American manufacturing company

SeAH Superalloy Technologies is a U.S.-based special alloy manufacturing subsidiary of SeAH Besteel Holdings, an intermediate holding company within South Korea's SeAH Group. The company was established to manufacture superalloys and advanced metal materials for use in the aerospace, defense, space, and energy industries in North America.

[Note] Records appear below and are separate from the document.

/-! ## Clock and timetable -/

/-- R152, R153: a rollover advances the minute round the day and leaves the remainder in the accumulator; a beacon
station sends its time. R161, R162, R164, R165: what one entry does at a rollover, its times reckoned from its departure,
modulo 60 for ANY hour: the trigger makes a TIMED entry DUE, its request added, or MISSED with the list full, and a SHOW
entry is DEPARTED at its minute; one minute on a DUE, READY or CANCELLED entry has Passed yes; 10 minutes on a DUE entry is
MISSED, its request withdrawn; 30 minutes on an outcome is WAITING again. R158, R162: a skipped minute of a jump does the
same, but a trigger, or the departure of a SHOW, DUE or READY entry, makes it MISSED, and no request is added; an
ON_DEMAND entry that is MISSED is WAITING. -/
def Obligations.RolloversAdvanceClockAndEntries : Prop :=
  let circle (x : Entry) : Nat := if x.cfg.hour.isSome then 1440 else 60
  let departure (x : Entry) : Nat := match x.cfg.hour with
    | some h => h * 60 + x.cfg.minute
    | none => x.cfg.minute
  let falls (x : Entry) (k m : Nat) : Prop := (departure x + k) % circle x = m % circle x
  let triggers (x : Entry) (m : Nat) : Prop := (departure x + circle x - x.cfg.lead) % circle x = m % circle x
  let rearmed (x : Entry) : Entry := { x with status := .waiting, passed := false }
  let missed (x : Entry) : Entry := if x.cfg.kind = .onDemand then rearmed x else { x with status := .missed }
  (∀ s : State, s.sys.station = .running → s.units.clock.state = .running → 0 < s.units.clock.ratio →
     let c := s.units.clock
     let m := (c.minute + 1) % 1440
     ∃ t, exec .scaleRollover s = .next t
       ∧ t.units.clock = { c with minute := m, acc := t.units.clock.acc }
       ∧ (600000 ≤ c.acc + c.ratio → t.units.clock.acc = c.acc + c.ratio - 600000)
       ∧ (c.acc + c.ratio < 600000 → t.units.clock.acc < c.ratio)
       ∧ (∀ n, s.canSend n → s.sys.cfg.station.beacon = true → t.units.lnk.carries
           ⟨63, n, .clockBeacon, [byte c.epoch] ++ bytes16 m ++ bytes16 c.ratio⟩)
       ∧ (∀ i < 48, ∀ x, s.units.entry i = some x →
           (x.status = .ready → falls x 1 m → t.units.entry i = some { x with passed := true })
           ∧ (x.status = .due → falls x 10 m → t.units.entry i = some (missed x))
           ∧ (x.status = .departed ∨ x.status = .missed → falls x 30 m → t.units.entry i = some (rearmed x)))
       ∧ s.units.keeps [.filters, .occupancy, .mirrors, .republish, .claimTable, .reception, .stop, .record, .rx,
           .refresh] t.units)
  ∧ (∀ (v : Env) (m i : Nat) (e : Ev) (x : Entry), i < 48 → e.u.entries[i]? = some (some x) → x.cfg.lead ≤ 15 →
     let roll := (e.rolloverEntry v m i).u
     let skip := (e.skipMinute v m).u
     let becomes (y : Entry) : Prop := roll.entry i = some y ∧ skip.entry i = some y
     let given (u : Units) : Prop := ∀ q ∈ u.ilk.waiting, q.source.entry ≠ i
     let full : Prop := e.u.hasSource i = false ∧ 8 ≤ e.u.ilk.waiting.length
     (∀ j, j ≠ i → roll.entry j = e.u.entry j) ∧ (∀ q ∈ skip.ilk.waiting, q ∈ e.u.ilk.waiting)
     ∧ match x.status with
       | .waiting => match x.cfg.kind with
         | .timed => (triggers x m → skip.entry i = some { x with status := .missed }
               ∧ (full → roll.entry i = some { x with status := .missed })
               ∧ (¬ full → roll.entry i = some { x with status := .due }
                 ∧ (e.u.hasSource i = false →
                     roll.ilk.waiting = e.u.ilk.waiting ++ [⟨x.cfg.route, ⟨i, none⟩, x.cfg.tag⟩])))
             ∧ (¬ triggers x m → becomes x)
         | .show => (falls x 0 m → roll.entry i = some { x with status := .departed }
               ∧ skip.entry i = some { x with status := .missed })
             ∧ (¬ falls x 0 m → becomes x)
         | .onDemand => becomes x
       | .due => (falls x 0 m → roll.entry i = some x ∧ skip.entry i = some (missed x) ∧ given skip)
           ∧ (falls x 1 m → becomes { x with passed := true })
           ∧ (falls x 10 m → becomes (missed x) ∧ given roll ∧ given skip)
           ∧ (¬ falls x 0 m → ¬ falls x 1 m → ¬ falls x 10 m → becomes x)
       | .ready => (falls x 0 m → roll.entry i = some x ∧ skip.entry i = some (missed x))
           ∧ (falls x 1 m → becomes { x with passed := true })
           ∧ (¬ falls x 0 m → ¬ falls x 1 m → becomes x)
       | .cancelled => (falls x 1 m → becomes { x with passed := true })
           ∧ (falls x 30 m → becomes (if x.passed then rearmed x else x))
           ∧ (¬ falls x 1 m → ¬ falls x 30 m → becomes x)
       | .departed | .missed => (falls x 30 m → becomes (rearmed x)) ∧ (¬ falls x 30 m → becomes x))
  ∧ (∀ (s : State) (x : RxFrame) (rest : List RxFrame) (i h : Nat) (y : Entry), s.receives .clockBeacon x rest →
     let at' := payloadAt x.frame.payload
     let c := s.units.clock
     let ahead (n : Nat) := (n + 2880 - c.minute) % 1440
     let k := ahead ((at' 1 * 256 + at' 2) % 1440)
     at' 0 = c.epoch → c.state = .running → c.minute < 1440 → 16 ≤ k → k ≤ 719 → i < 48 →
     s.units.entry i = some y → y.cfg.hour = some h → y.cfg.lead ≤ 15 →
     let j := ahead (h * 60 + y.cfg.minute)
     let l := ahead (h * 60 + y.cfg.minute + 1440 - y.cfg.lead)
     (y.status = .due ∨ y.status = .ready → 1 ≤ j → j < k → k < j + 30 →
       ∃ t, exec .clockBeacon s = .next t ∧ t.units.entry i = some (missed y)
         ∧ (y.status = .due → ∀ q ∈ t.units.ilk.waiting, q.source.entry ≠ i))
     ∧ (y.status = .waiting → y.cfg.kind = .timed → 1 ≤ l → l < k → k < l + 30 →
       ∃ t, exec .clockBeacon s = .next t ∧ t.units.entry i = some { y with status := .missed }))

SeAH Superalloy Technologies is constructing a manufacturing facility in Temple, Texas. The facility has been described as a key overseas production base for SeAH Group's advanced materials business.

== History ==
SeAH Besteel Holdings announced the establishment of a U.S.-based special alloy manufacturing subsidiary on May 16, 2024. On July 9, 2024, the company signed an investment agreement with the City of Temple, Texas, detailing plans for the construction of a new manufacturing facility. The production plant in Temple is scheduled to be completed in 2026.

== Operations ==
SeAH Superalloy Technologies specializes in the production of nickel-based superalloys and other advanced metal materials engineered for high-temperature and high-stress environments. The company's products are intended for use in aircraft engines, aerospace components, defense systems, and energy-related applications. According to media reports, the company seeks to strengthen its role within the North American aerospace and defense materials supply chain through localized manufacturing.

== Investment and facilities ==
The company's manufacturing facility in Temple, Texas, represents an investment estimated at between US$110 million and US$155 million. Once fully operational, the plant is expected to have an annual production capacity of approximately 6,000 metric tons of special alloy products.

== Parent company ==
SeAH Superalloy Technologies is a wholly owned subsidiary of SeAH Besteel Holdings and operates as part of SeAH Group's broader strategy to expand its advanced materials manufacturing capabilities globally.